Politique belge Président de la Sowalfin et directeur d’un invest, Jean-Sébastien Belle est aussi administrateur d’une banque.

Jean-Sébastien Belle est un expert. Cet ingénieur commercial sorti de Solvay a pris en 1992 les rênes de l’invest Mons-Borinage Centre (IBMC). Ancien chef de cabinet du ministre wallon de l’Economie, Jean-Claude Marcourt (PS), il est devenu, en 2002, président du conseil d’administration de la Sowalfin (56 625 euros bruts par an), l’organisme public régional qui octroie des cofinancements aux entreprises, des garanties sur prêts et qui coordonne aussi les invests en Wallonie.

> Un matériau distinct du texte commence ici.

-- ==== Sys2Proof/Machine/Daybreak.lean ====
section
/-! DEFINITION. Daybreak (chapter 17): the completion of each of its steps, with the result the step found, and its failure branches. -/

namespace Sys2Proof.Machine

/-- The steps that must have completed before step `n` begins (R483). -/
def stepAfter : Nat → List Nat
  | 1 => []
  | 7 => [6]
  | 9 => [8]
  | 10 => [7, 9]
  | 8 => [6]
  | n => [n - 1]

/-- Step `n` is running; step 5 not with a steward that has stopped (R494).
[DEDUCED, log 132: unsafe] -/
def State.stepRuns (s : State) (n : Nat) : Bool :=
  s.phase == .daybreak && decide (1 ≤ n) && decide (n ≤ 10) && !s.boot.done.contains n && (stepAfter n).all s.boot.done.contains &&
    !(n == 5 && s.boot.stopped)

/-- Step `n` has completed: event 0x1009.
[DEDUCED, log 133: unsafe] -/
def State.stepDone (s : State) (n : Nat) : State :=
  { s with boot := { s.boot with done := n :: s.boot.done } }.raise 0x1009 (n + s.sinceReset * 16)

/-- A cause that will hold the device after step 5 (Table 17.3); the first one stays. -/
def State.holdFor (s : State) (cause : Nat) : State :=
  if s.boot.cause = 0 then { s with boot := { s.boot with cause := cause } } else s

/-! ### Step 1 -/

/-- Step 1 ends once RESET_N is high and every rail is in range (R482, R483, R562); the reset of the flash lasts 10 µs more (R571). -/
def State.leaveStep1 (s : State) : State :=
  if s.board.resetN && s.railsOk then { s.stepDone 1 with boot := { (s.stepDone 1).boot with flashFrom := some (s.mono + 10000) } } else s

/-- XSPI_RESET_N is low (R571). -/
def State.flashReset (s : State) : Bool := (s.phase == .daybreak && !s.boot.done.contains 1) || s.boot.flashFrom.any fun t => decide (s.mono < t)

/-! ### Step 3 -/

/-- A character from 0 to 9 and A to Z. -/
def alphanumeric (b : Byte) : Byte := BitVec.ofNat 8 (if b.toNat % 36 < 10 then 48 + b.toNat % 36 else 55 + b.toNat % 36)

/-- Two decimal digits in BCD. -/
def bcd2 (n : Nat) : Nat := n / 10 % 10 * 16 + n % 10

/-- The days of a month. -/
def monthDays (year month : Nat) : Nat :=
  if month = 2 then (if year % 400 = 0 ∨ (year % 4 = 0 ∧ year % 100 ≠ 0) then 29 else 28)
  else if month = 4 ∨ month = 6 ∨ month = 9 ∨ month = 11 then 30 else 31

/-- Date number `n` in BCD as 0xYYYY_MMDD (Table 00.1). -/
def bcdDate (n : Nat) : Nat :=
  let year := n % 10000
  let month := n / 10000 % 12 + 1
  let day := n / 120000 % monthDays year month + 1
  bcd2 (year / 100) * 2 ^ 24 + bcd2 (year % 100) * 2 ^ 16 + bcd2 month * 2 ^ 8 + bcd2 day

/-- The fuses of a device that passed its check load (R6), each in the range Table 00.1 gives it; SPEED_BIN is 1 (R3). The
life-cycle state is that of the fuse groups (R536).
[DESIGN CHOICE, log 14: safe] -/
def State.loadFuses (s : State) : State :=
  let s := s.setDom R.ident_LOT 0 ((List.range 6).map fun i => alphanumeric (nth Config.fuseLot i 0))
  let s := s.setReg R.ident_WAFER 0 (Config.fuseWafer % 25)
  let s := (s.setReg R.ident_DIE_X 0 Config.fuseDieX).setReg R.ident_DIE_Y 0 Config.fuseDieY
  let s := (s.setReg R.ident_TEST_DATE 0 (bcdDate Config.fuseTestDate)).setReg R.ident_SPEED_BIN 0 1
  let s := (s.setReg R.ident_UNIQUE_ID 0 (Config.fuseUniqueId % (2 ^ 64 - 2) + 1)).setReg R.ident_FUSE_CHECK 0 1
  (s.setReg R.mgmt_MAC_ADDR 0 (Config.fuseMacAddr % 2 ^ 48)).setReg R.lc_STATE 0 s.service.lifecycle

/-- FUSE_CHECK reads 0: the identity reads as zeros (R6), and the device will be held with cause 1. -/
def State.fuseFailed (s : State) : State :=
  let s := (s.setDom R.ident_LOT 0 []).setReg R.ident_WAFER 0 0
  let s := (s.setReg R.ident_DIE_X 0 0).setReg R.ident_DIE_Y 0 0
  let s := (s.setReg R.ident_TEST_DATE 0 0).setReg R.ident_SPEED_BIN 0 0
  let s := (s.setReg R.ident_UNIQUE_ID 0 0).setReg R.ident_FUSE_CHECK 0 0
  s.holdFor 1

/-! ### Step 4 -/

/-- A checker has failed its self-test (R258, R324, Table 08.8). -/
def State.checkerFailed (s : State) (x : Nat × Nat) : State :=
  let s := s.inc R.code_SELFTEST
  let s := if x.1 = 6 then (s.setReg R.bm_SELFTEST_FAIL x.2 1).raise 0x7007 x.2 else s.raise 0x3107 (x.1 + x.2 * 16)
  match x.1 with
  | 0 => s.fencePc x.2 1
  | 1 => s.ringFence (x.2 / 24) 1
  | 2 => if x.2 < 16 then s.ringFence x.2 1 else s
  | 3 => s.fenceEngine x.2
  | 6 => s
  | _ => s.holdFor 2

/-- The scratchpad is cleared (R308).
[DEDUCED, log 72: unsafe] -/
def State.clearScratch (s : State) : State := { s with scratch := { s.scratch with words := [] } }

/-! ### Step 5 -/

/-- The bytes of half `i` of the firmware area. -/
def State.fwBytes (s : State) (i : Nat) : List Byte :=
  (List.range (firmwareBytes / 8)).flatMap fun k =>
    leBytes 4 (tget (fun a => Config.firmwareStore a % 2 ^ 32) s.service.store (i * (firmwareBytes / 8) + k))

/-- What keeps a firmware image from verifying (R487): 0 length, 1 signature, 2 version. -/
def fwFault (half : List Byte) : Option Nat :=
  let n := Config.fwLength half
  let key := Config.fwPublicKey half
  if half.length < n then some 0
  else if sha384 key ≠ Config.fuseFirmwareKey || !Config.ecdsaVerify key (sha384 (half.take n)) (Config.fwSignature half) then some 1
  else if Config.fwVersion half < Config.fuseMinVersion then some 2
  else none

/-- The image that step 5 runs, the boot selector's first (R487), and what was wrong with that one where the other is used. -/
def State.bootImage (s : State) : Option (Nat × Option Nat) :=
  let i := s.boot.selector % 2
  match fwFault (s.fwBytes i) with
  | none => some (i, none)
  | some r => if (fwFault (s.fwBytes (1 - i))).isNone then some (1 - i, some r) else none

/-- The FIX patch units of the verified image (R550). -/
def State.setFixUnits (s : State) (version : Nat) : State :=
  s.each (Config.patchRecord version) fun s e =>
    let u := e.1 % 32
    let s := ((s.setReg R.pu_MODE u 1).setReg R.pu_CORE u 1).setReg R.pu_ADDRESS u e.2.1
    s.onService fun x => { x with patch := (u, e.2.2) :: x.patch.filter fun p => p.1 != u }

/-- HELD (R486): lanes, stacks, the fabric and the scheduler stay unpowered; event 0x1002 with the step whose failure holds the device.
[DEDUCED, log 165: unsafe] -/
def State.hold (s : State) : State :=
  let s := s.each (List.range 105) fun s d => s.domState d 2
  { s with phase := .held }.raise 0x1002 (2 + s.boot.cause + s.boot.cause * 256)

/-- Firmware image `image` runs (R487): event 0x1003 where it is not the selector's, FW_IMAGE, FW_VERSION, its FIX units and BOOT_COUNT. -/
def State.bootSteward (s : State) (image : Nat) (failed : Option Nat) : State :=
  let version := Config.fwVersion (s.fwBytes image)
  let s := match failed with
    | some reason => s.raise 0x1003 (1 - image % 2 + reason * 16)
    | none => s
  let s := ((s.setReg R.stw_FW_IMAGE 0 (image % 2)).setReg R.stw_FW_VERSION 0 version).inc R.stw_BOOT_COUNT
  (s.setFixUnits version).startCore 1 0

/-- DARK: the steward does not run.
[DEDUCED, log 133: unsafe] -/
def State.goDark (s : State) : State := { s with phase := .dark }.raise 0x1002 (5 + 3 * 256)

/-- Step 5 (R487): a firmware image is verified and started, and the dictionary opens, or the device is held; with none it goes DARK.
[DESIGN CHOICE, log 166: safe] -/
def State.runFirmware (s : State) : State :=
  match s.bootImage with
  | none => s.goDark
  | some (image, failed) =>
    let s := (s.bootSteward image failed).stepDone 5
    if s.boot.cause = 0 then s else s.hold

/-- A restart completes (R493): step 5 has run, with its event 0x1009 (R483) or to DARK, the dictionary answers again, BOOT_COUNT has risen,
event 0x1007. -/
def opStewardRestartComplete (t : Nat) (s : State) : State :=
  let s := s.advanceTo t
  if s.boot.restarting then
    let s := { s with boot := { s.boot with restarting := false, restartEnd := some s.mono } }
    match s.bootImage with
    | none => s.goDark
    | some (image, failed) =>
      ((s.bootSteward image failed).raise 0x1009 (5 + s.sinceReset * 16)).raise 0x1007 (s.boot.restartCause + s.boot.restartCount % 16 * 16)
  else s

/-! ### Step 6 -/

/-- The test of R488. -/
def State.profileGood (s : State) (p : Nat) : Bool := s.on R.sprof_VALID p && crcHolds (s.dom R.sprof_RECORD p) 60

/-- The profile used for a chosen one; 8 for factory defaults. -/
def State.profileFor (s : State) (chosen : Nat) : Nat :=
  if s.profileGood chosen then chosen else if s.profileGood 0 then 0 else 8

/-- The timebase starts at {0 s, 0 ns} in FREERUN.
[DEDUCED, log 25: unsafe] -/
def State.startTimebase (s : State) : State :=
  { s with now := 0, tbRun := true, tb := { s.tb with cadFrom := List.replicate 16 0, lastTick := 0, slew := 0, slewRest := 0 } }

/-- Every object whose Default reads "from profile" at its factory default (R436). -/
def State.profileDefaults (s : State) : State :=
  { s with regs := s.regs.filter fun e => !profileObjects.contains (e.1 / 2 ^ 24),
           doms := s.doms.filter fun e => !profileObjects.contains (e.1 / 2 ^ 24) }

/-- Under factory defaults the objects of the island that a wake has kept and that may be written take theirs too (R488): power, the FIFO dividers
and the sequence of the ADC. -/
def State.islandDefaults (s : State) : State :=
  let gone (k : Nat) : Bool := [0x820003, 0x820004, 0x820009, 0x820106, 0x820201].contains (k / 2 ^ 24)
  { s with regs := s.regs.filter (fun e => !gone e.1), doms := s.doms.filter fun e => !gone e.1 }

/-- The pins are sampled, the profile is chosen and its entries applied (R437, R488), the timebase and the watch program start. -/
def State.startProfile (s : State) (pins ensId : Nat) : State :=
  let next := s.reg R.prof_NEXT
  let chosen := if next < 8 then next else pins % 8
  let s := ((s.setReg R.prof_PINS 0 (pins % 8)).setReg R.ens_ENS_ID 0 (ensId % 8)).setReg R.prof_NEXT 0 0xFF
  let used := s.profileFor chosen
  let s := if used = chosen then s else s.raise 0x1004 (chosen + used * 16)
  let s := (s.setReg R.prof_ACTIVE 0 (if used < 8 then used else 0xFF)).profileDefaults
  let s := if used < 8 then s.applyProfile used .host else s.islandDefaults
  (s.startTimebase.autostart).stepDone 6

/-! ### Step 7 -/

/-- The stored record of the profile in use; empty under factory defaults. -/
def State.activeRecord (s : State) : List Byte := if s.reg R.prof_ACTIVE < 8 then s.dom R.sprof_RECORD (s.reg R.prof_ACTIVE) else []

/-- One load of the full image from what the flash returned (R358); code 9 where the flash could not be read (Table 12.7). -/
def State.loadAt (s : State) (bytes : Option (List Byte)) : State :=
  let j : LoadJob := { target := 16, streamed := false, data := bytes.getD [], start := s.mono, last := s.mono }
  let s := (s.beginLoad 16 1).resetFabric 1
  if bytes.isNone then s.endLoad j 9 else s.completeLoad j 0

/-- A full image has loaded from a location, which becomes the last-good one. -/
def State.loadedFrom (s : State) (location : Nat) : State := { s with boot := { s.boot with lastGood := location } }

/-- The fabric loads, once more from the last-good location, or stays without an image (R489). -/
def State.loadFabric (s : State) (first second : Option (List Byte)) : State :=
  let location := leAt s.activeRecord 16 8
  let good := s.boot.lastGood
  let s : State :=
    if location = 0 then s.raise 0x1005 0
    else
      let t := s.loadAt first
      if t.reg R.cfg_LOAD_RESULT = 0 then t.loadedFrom location
      else if good = 0 ∨ good = location then t.raise 0x1005 (t.reg R.cfg_LOAD_RESULT * 256)
      else
        let u := t.loadAt second
        if u.reg R.cfg_LOAD_RESULT = 0 then (u.loadedFrom good).raise 0x1005 1
        else u.raise 0x1005 (u.reg R.cfg_LOAD_RESULT * 256)
  s.stepDone 7

/-! ### Step 8 and 9 -/

/-- The stacks are trained, the frame-store and ring-cycle counters start, and INIT_RANGES is filled (R216, R206, R250).
[DEDUCED, log 250: unsafe] -/
def State.trainStore (s : State) (results : List TrainResult) : State :=
  let s := s.each (List.range 4) fun s k => s.trainStack k results
  let s : State := { s with rings := { s.rings with start := s.mono, cycle := 0 } }
  let ranges := s.dom R.fs_INIT_RANGES
  let s := s.each (List.range (ranges.length / 16)) fun s i =>
    opFillComplete { s with store := { s.store with fill := some ⟨leAt ranges (16 * i) 8, leAt ranges (16 * i + 8) 8, true⟩, fillAt := [] } }
  s.stepDone 8

/-- The lanes are powered: one whose transmit PLL fails is fenced (R376), those of ports, links, SDI flows and the SDI and TEST modes enter
SIGNAL_DETECT. -/
def State.powerLanes (s : State) (failed : List Nat) : State :=
  let s := s.each failed fun s l => opTxPllLockFail l s
  let s := s.each (List.range 256) fun s l =>
    let m := s.reg R.lane_MODE l
    if m = 2 ∨ m = 4 ∨ s.laneBusy l then s.laneStart l else s
  s.stepDone 9

/-! ### Step 10 (R490) -/

/-- A graph entry is skipped: event 0x1006.
[DEDUCED, log 131: unsafe] -/
def State.skipGraph (s : State) (slot stage code : Nat) : State := s.raise 0x1006 (slot + stage * 256 + code * 65536)

/-- The admission that a graph entry asks for; its check's duration is a free value.
[DESIGN CHOICE, log 51: safe] -/
def State.admitNow (s : State) (slot : Nat) : State :=
  let us := s.freeBits 32 % 5001
  opAdmissionReply us ((opAdmissionRequest ⟨.host, none⟩ slot s).took)

/-- One graph entry with what the flash returned for it.
[DEDUCED, log 131: unsafe] -/
def State.runGraphEntry (s : State) (e : GraphEntry) (image : List Byte) : State :=
  let w : Who := ⟨.host, none⟩
  let g := e.slot
  if image.length ≠ e.length ∨ leAt image 60 4 ≠ e.digest ∨ leAt image 44 4 ≠ e.length then s.skipGraph g 0 0
  else if !e.load then s
  else if s.on R.slot_STATE g then s.skipGraph g 1 13
  else
    let s := opLoadCheckDone g (opGraphLoad w g (s.setDom R.slot_IMAGE g image))
    if s.reg R.slot_STATE g ≠ 1 then s.skipGraph g 1 (s.reg R.slot_LOAD_RESULT g % 256)
    else if !e.admits then s
    else
      let s := s.admitNow g
      if !s.on R.sadm_STATE g then s.skipGraph g 2 (leAt (s.dom R.sadm_REPLY g) 0 2)
      else if !e.start then s
      else
        let t := opArmStart w g (s.setReg R.slot_TARGET_FRAME g (2 ^ 64 - 1))
        if t.reply.status = 0 then t else s.skipGraph g 3 0

/-- The graph entries in record order, applied by the steward itself (R491). -/
def State.runGraphEntries (s : State) (images : List (List Byte)) : State :=
  let begun (b : Bool) (x : State) : State := { x with boot := { x.boot with applying := b } }
  let t := (begun true s).each (recordGraphs s.activeRecord).zipIdx fun s e => s.runGraphEntry e.1 (nth images e.2 [])
  { begun false t with reply := s.reply }

/-- The device is ACTIVE: event 0x1001; after a wake, event 0x8201 too.
[DEDUCED, log 159: unsafe] -/
def State.becomeActive (s : State) : State :=
  let s : State := { s with phase := .run }
  let s := s.raise 0x1001 (s.boot.kind + s.sinceReset * 16)
  if s.boot.kind = 2 then s.powerChanged 0 2 else s

/-- The graph entries are executed, and the device is ACTIVE. -/
def State.runGraphs (s : State) (images : List (List Byte)) : State := ((s.runGraphEntries images).stepDone 10).becomeActive

/-! ### The steps -/

/-- A Daybreak step completes with its result (R483, R485); a step that is not running, or a result that is not the step's, changes
nothing.
[DEDUCED, log 132: unsafe, DESIGN CHOICE, log 166: safe] -/
def opDaybreakStepComplete (t n : Nat) (r : StepResult) (s : State) : State :=
  let s := s.advanceTo t
  if !s.stepRuns n then s
  else match n, r with
    | 1, .ok => s.leaveStep1
    | 2, .ok => s.stepDone 2
    | 3, .ok => s.loadFuses.stepDone 3
    | 3, .fuseCheckFailed => s.fuseFailed.stepDone 3
    | 4, .ok => s.clearScratch.stepDone 4
    | 4, .checkers l =>
      (s.each (l.filter fun r => !checkerPasses r) fun s r => s.checkerFailed (r.kind, r.number)).clearScratch.stepDone 4
    | 5, .ok => s.runFirmware
    | 6, .profilePins p e => s.startProfile p e
    | 7, .image a b => s.loadFabric a b
    | 8, .trained results => s.trainStore results
    | 9, .lanes failed => s.powerLanes failed
    | 10, .graphs images => s.runGraphs images
    | _, _ => s

end Sys2Proof.Machine
end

"La Libre" a déjà pointé cette double casquette fort lourde à porter. D’autant que Jean-Sébastien Belle est aussi président du conseil d’administration de la FN Herstal, "le mandat le mieux rémunéré de Wallonie", s’exclame une source.

Mélange privé/public

Mais un élément vient s’ajouter au CV de l’ex-chef de cabinet socialiste. Depuis 2014, il est membre non-exécutif du conseil d’administration (et membre du comité d’audit) de la banque CPH. Or, cette banque, surtout active dans le Hainaut, rentre des dossiers auprès de la Sowalfin et auprès d’IBMC. Autrement dit, Jean-Sébastien Belle pourrait avoir accepté un mandat privé fort encombrant en ces temps de transparence… Percevant des indemnités de CPH, certains pourraient le suspecter d’être tenté de faciliter les dossiers de cette banque, fort de sa position de président de la Sowalfin et de directeur d’IBMC.

Le cas "Liébin"

Même si Jean-Sébastien Belle n’a jamais eu de mandat politique, sa situation rappelle celle de Bernard Liébin (MR). Ce dernier est directeur exécutif de la Sowalfin tout en siégeant dans une entreprise privée qui bénéficiait de cofinancement de la Sowalfin et de CPH, banque dans laquelle il siégeait également… Depuis nos révélations, l’ex-conseiller communal de La Louvière et ex-conseiller provincial du Hainaut a annoncé sa démission de tous ses mandats politiques et publics.

"Impossible d’influencer"

Contacté au sujet de son mandat privé dans une banque, Jean-Sébastien Belle a tenu à répondre par un long mail circonstancié. En résumé, à ses yeux, il n’y a pas de problème légal ou éthique. Tout favoritisme est impossible, explique-t-il : "Un administrateur non exécutif ( de CPH) ne peut interférer, intervenir dans la gestion opérationnelle de la banque. Dans la pratique et très concrètement, conformément à la loi, un administrateur non exécutif ne peut et n’intervient pas dans le processus d’octroi de crédits et il lui est impossible d’influencer dans un sens ou dans un autre une décision de crédit. Ces dispositions sont bien évidemment respectées à la lettre." De même, en ce qui concerne son rôle à la Sowalfin, Jean-Sébastien Belle rappelle qu’il n’y joue pas un rôle exécutif. Il serait dès lors en dehors de tout conflit d’intérêts au sens légal du terme.

Par ailleurs, il nous explique que les dossiers rentrés par la banque CPH - que ce soit à la Sowalfin ou chez IBMC - représentent une part tout à fait marginale de l’activité de ces deux outils publics de développement économique. Une preuve à ses yeux qu’il n’y a pas eu "influence" de sa part en faveur des dossiers de CPH.

Enfin, Jean-Sébastien Belle n’a pas souhaité communiquer le détail de ses rémunérations, son mandat de président de la Sowalfin mis à part.